Field School Filmmaking
A main role that developed for me at the field school was the production of short documentary videos created in collaboration with local heritage communities. In the video above, see a summary (primarily in Thai language) of the field school and the films produced. In 2011, SIAT Master’s student Majid Bagheri joined me in Lamphun as part of the video teaching team. The individual films are shared in the section below.
Our work as instructors was described in an article that we co-authored:
Alexandra Denes, Paritta Chalermpow Koanantakool, Peter Davis, Christina Kreps, Kate Hennessy, Marilena Alizivatou, Michelle L. Stefano (2013). Critical Reflections on Safeguarding Culture: The Intangible Cultural Heritage and Museums Field School in Lamphun, Thailand. Heritage & Society 6(1):4-23.
Description of the Intangible Heritage and Museums Field School
(from the SAC website):
Since the adoption of the UNESCO Convention concerning the Protection of the World Cultural and Natural Heritage in 1972, which defined world cultural heritage as monuments and sites of “universal value,” the field of heritage preservation has focused largely on the conservation of material culture—particularly the built landscape.
However, in recent years, the meaning of heritage has gradually expanded to include living cultural practices, culminating in the adoption of the United Nations Convention for the Safeguarding of the Intangible Cultural Heritage (ICH) in 2003, which calls upon governments and local communities to collaborate in the protection of the oral histories, performing arts, social practices, and local knowledge and skills that constitute a vital source of the world’s inheritance. This expansion of heritage management to include intangible culture has created an unprecedented demand for analytical expertise and methodological approaches drawn from the discipline of cultural anthropology. This is particularly true in the Greater Mekong Sub-region, where heritage programs have not kept pace with the demand for expertise in intangible heritage management.

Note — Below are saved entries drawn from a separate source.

-- ==== Sys2Proof/Machine/Ops.lean ====
section
/-!
DEFINITION. The named operations over registers, memory, display and keypad; taking a fault; the
fetch. Every meaning reads and writes the state through these.
-/

namespace Sys2Proof.Machine

/-! ### General registers (spec/10_state.md R22) -/

/-- V[x]. -/
def State.getV (s : State) (x : Reg) : Byte := s.v[x.toNat]'(x.isLt)

/-- V[x] <- b. -/
def State.setV (s : State) (x : Reg) (b : Byte) : State :=
  { s with v := s.v.set x.toNat b x.isLt }

/-- V[k] <- the k-th byte, for a list of bytes that starts at register `k` and ascends. -/
def State.setVs (s : State) (k : Nat) : List Byte → State
  | [] => s
  | b :: bs => (s.setV (BitVec.ofNat 4 k) b).setVs (k + 1) bs

/-- V[0] to V[x], in ascending order. -/
def State.firstVs (s : State) (x : Reg) : List Byte :=
  (List.range (x.toNat + 1)).map fun k => s.getV (BitVec.ofNat 4 k)

/-! ### Program counter (spec/40_step.md R123, spec/10_state.md R28: every PC write is trunc16) -/

/-- PC <- trunc16(PC + 2): the pre-advance of a step, and a skip's extra advance. -/
def State.advance (s : State) : State := { s with pc := s.pc + 2#16 }

/-- PC <- trunc16(PC - 2): the rewind of Fx0A. -/
def State.rewind (s : State) : State := { s with pc := s.pc - 2#16 }

/-- PC <- target. -/
def State.jump (s : State) (target : Word) : State := { s with pc := target }

/-! ### Memory (spec/20_memory.md) -/

/-- P_FONT of this machine (log 3). -/
def fontByte (k : Nat) : Byte := Config.pFont k

/-- What an address with no entry reads as: the reset contents, the font at 0x000 to 0x04F and 0x00
elsewhere (spec/10_state.md R40, spec/20_memory.md R61). -/
def Memory.background (a : Nat) : Byte := if a < 80 then fontByte a else 0#8

/-- The byte at an address. -/
def Memory.read : Memory → Nat → Byte
  | [], a => Memory.background a
  | (b, w) :: m, a => if b = a then w else Memory.read m a

/-- Put an entry at its place in a list that rises by address. -/
def Memory.insert (a : Nat) (w : Byte) : Memory → Memory
  | [] => [(a, w)]
  | c :: m => if a < c.1 then (a, w) :: c :: m else c :: Memory.insert a w m

/-- Set the byte at an address. An address with the value it had at reset has no entry. There is no
byte at 4096 or above (R60), and no meaning asks for one: each checks its range first (R63). -/
def Memory.write (m : Memory) (a : Nat) (w : Byte) : Memory :=
  if a < 4096 then
    if w = Memory.background a then m.filter (fun c => c.1 != a)
    else Memory.insert a w (m.filter (fun c => c.1 != a))
  else m

/-- The canonical form: addresses strictly rising, all below 4096, and no entry equal to what the
address reads as without it. -/
abbrev Memory.wf (m : Memory) : Prop :=
  m.Pairwise (fun p q => p.1 < q.1) ∧ ∀ c ∈ m, c.1 < 4096 ∧ c.2 ≠ Memory.background c.1

/-- Write bytes at ascending addresses from `a`. -/
def Memory.writeBytes (m : Memory) (a : Nat) : List Byte → Memory
  | [] => m
  | w :: ws => Memory.writeBytes (m.write a w) (a + 1) ws

/-- MemRead(a, 1) (spec/00_scope.md R12). -/
def State.byteAt (s : State) (a : Nat) : Byte := s.mem.read a

/-- The bytes at `a` to `a + n - 1`. -/
def State.bytesAt (s : State) (a n : Nat) : List Byte := (List.range n).map fun k => s.byteAt (a + k)

/-- MemWrite at ascending addresses from `a`. -/
def State.storeBytes (s : State) (a : Nat) (ws : List Byte) : State :=
  { s with mem := s.mem.writeBytes a ws }

/-- Whether the `n` bytes from `a` all exist; addresses are computed without wrap, and an empty range
makes no access (spec/20_memory.md R63, spec/44_display.md R231). -/
def inMemory (a n : Nat) : Bool := n == 0 || decide (a + n ≤ 4096)

/-! ### Taking a fault (spec/40_step.md R125, spec/60_exceptions.md R281 to R284) -/

/-- `raise Fault(kind)` from instruction `i` in the state before its step: nothing changes but FAULT,
which records the kind, the opcode and the address a = PC; PC stays a. There is no return: only Reset
clears FAULT (R284). -/
def takeFault (kind : StepFault) (i : Instr) (s : State) : Result :=
  .next { s with fault := some ⟨kind, some (encode i), s.pc⟩ }

/-- The fetch's own fault: as `takeFault`, with no opcode (spec/40_step.md R122). -/
def takeFetchFault (s : State) : Result :=
  .next { s with fault := some ⟨.memoryOutOfBounds, none, s.pc⟩ }

/-! ### The fetch (spec/40_step.md R122, spec/20_memory.md R63, R65, R76) -/

/-- The word at PC and PC + 1, or `none` where the second byte does not exist. -/
def fetch (s : State) : Option Word :=
  if s.pc.toNat + 1 < 4096 then
    some (wordOfBytes (s.byteAt s.pc.toNat) (s.byteAt (s.pc.toNat + 1)))
  else none

/-- A word that matches no row: the advance and nothing else (spec/30_encoding.md R96). -/
def noMatch (s : State) : Result := .next s.advance

/-- A step of a halted core returns without effect (spec/60_exceptions.md R286). -/
def halted (s : State) : Result := .next s

/-! ### Display (spec/10_state.md R33) -/

/-- The cell of column `px` and row `py`; there is none outside the grid. -/
def FrameBuffer.cell (fb : FrameBuffer) (px py : Nat) : Bool :=
  if h : py < 32 then fb[py].getMsbD px else false

/-- FB[i], row-major: i = py * 64 + px. -/
def FrameBuffer.flat (fb : FrameBuffer) (i : Nat) : Bool := FrameBuffer.cell fb (i % 64) (i / 64)

/-- FB[i] <- FB[i] ^ 1 at column `px` and row `py`. -/
def FrameBuffer.toggle (fb : FrameBuffer) (px py : Nat) : FrameBuffer :=
  if h : py < 32 then fb.set py (fb[py] ^^^ BitVec.twoPow 64 (63 - px)) else fb

/-- Every cell 0. -/
def FrameBuffer.clear : FrameBuffer := Vector.replicate 32 0#64

/-! ### Keypad (spec/10_state.md R34) -/

/-- KEY[k]. -/
def State.getKey (s : State) (k : Fin 16) : Bool := s.key[k]

/-- KEY[k] <- b. -/
def State.setKey (s : State) (k : Fin 16) (b : Bool) : State := { s with key := s.key.set k b }

/-- The lowest pressed key: the scan of Fx0A, low to high (spec/45_keys_timers.md R253). -/
def firstPressed (s : State) : Option (Fin 16) := (List.finRange 16).find? s.getKey

/-! ### Random source (spec/10_state.md R36, spec/42_alu.md R182) -/

/-- The byte the next draw returns: a free value (log 4). -/
def State.drawnByte (s : State) : Byte := Config.randomByte s.draws

/-- One draw is consumed. -/
def State.consumeDraw (s : State) : State := { s with draws := s.draws + 1 }

end Sys2Proof.Machine
end

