-- ==== Sys2Proof/Machine/Flow.lean ====
section
/-!
DEFINITION. Control transfer and skips (spec/41_flow.md). A meaning runs in the state before its
step, with PC = a, and makes the step's advance itself (spec/40_step.md R123).
-/

namespace Sys2Proof.Machine

/-- 00EE, RET (R140). SP above 16 is never reached and has no meaning (log 10). -/
def execRet (d : Nibble) (s : State) : Result :=
  if s.sp = 0#8 then takeFault .stackUnderflow (.ret d) s
  else match stackSlot (s.sp - 1#8) with
    | some k => .next ({ s.advance with sp := s.sp - 1#8 }.jump s.stack[k])
    | none => .fault .stackPointerOutOfRange

/-- 1nnn, JP nnn (R141). -/
def execJp (nnn : Addr12) (s : State) : Result := .next (s.advance.jump (zextAddr nnn))

/-- 2nnn, CALL nnn (R142): the advanced PC is pushed. SP above 16 is never reached and has no
meaning (log 10). -/
def execCall (nnn : Addr12) (s : State) : Result :=
  if s.sp = 16#8 then takeFault .stackOverflow (.call nnn) s
  else match stackSlot s.sp with
    | some k =>
      .next ({ s.advance with stack := s.stack.set k s.advance.pc, sp := s.sp + 1#8 }.jump
        (zextAddr nnn))
    | none => .fault .stackPointerOutOfRange

/-- The next instruction is passed where the condition holds: exactly 2 bytes, whatever they are
(spec/30_encoding.md R100). -/
def skipIf (c : Bool) (s : State) : Result :=
  .next (if c then s.advance.advance else s.advance)

/-- 3xnn, SE Vx, nn (R143). -/
def execSeImm (x : Reg) (nn : Byte) (s : State) : Result := skipIf (s.getV x == nn) s

/-- 4xnn, SNE Vx, nn (R144). -/
def execSneImm (x : Reg) (nn : Byte) (s : State) : Result := skipIf (s.getV x != nn) s

/-- 5xy0, SE Vx, Vy (R145). -/
def execSeReg (x y : Reg) (s : State) : Result := skipIf (s.getV x == s.getV y) s

/-- 9xy0, SNE Vx, Vy (R146). -/
def execSneReg (x y : Reg) (s : State) : Result := skipIf (s.getV x != s.getV y) s

/-- Bnnn, JP V0, nnn (R147): the sum is not reduced modulo 4096. -/
def execJpV0 (nnn : Addr12) (s : State) : Result :=
  .next (s.advance.jump (zextAddr nnn + zextByte (s.getV 0)))

end Sys2Proof.Machine
end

In response to this need, and as part of its commitment to the expansion of anthropological research and knowledge in Thailand and the region, in 2009, the Princess Maha Chakri Sirindhorn Anthropology Centre (Public Organization) launched the Intangible Cultural Heritage Field School program—a two-week training program open to recent university graduates, mid-career professionals, educators, and others involved in the heritage field. Building on its institutional expertise in the area of anthropological research, SAC’s Intangible Cultural Heritage Field School program aims to offer anthropological frameworks as well as practical tools for engaging in the growing field of Intangible Cultural Heritage management in the Asia-Pacific region, with the corollary objective of fostering transnational collaboration and understanding of the region’s shared heritage. Led by experts in the fields of museology and anthropology, the Field School offers museum and heritage professionals the conceptual and practical tools for engaging and collaborating with local communities to safeguard their intangible cultural heritage, such as oral history and narratives, craftsmanship, festivals, ritual, performance and other forms of traditional knowledge. The course combines frameworks from “new museology” ” and ecomuseums with anthropological approaches for understanding and working with source communities.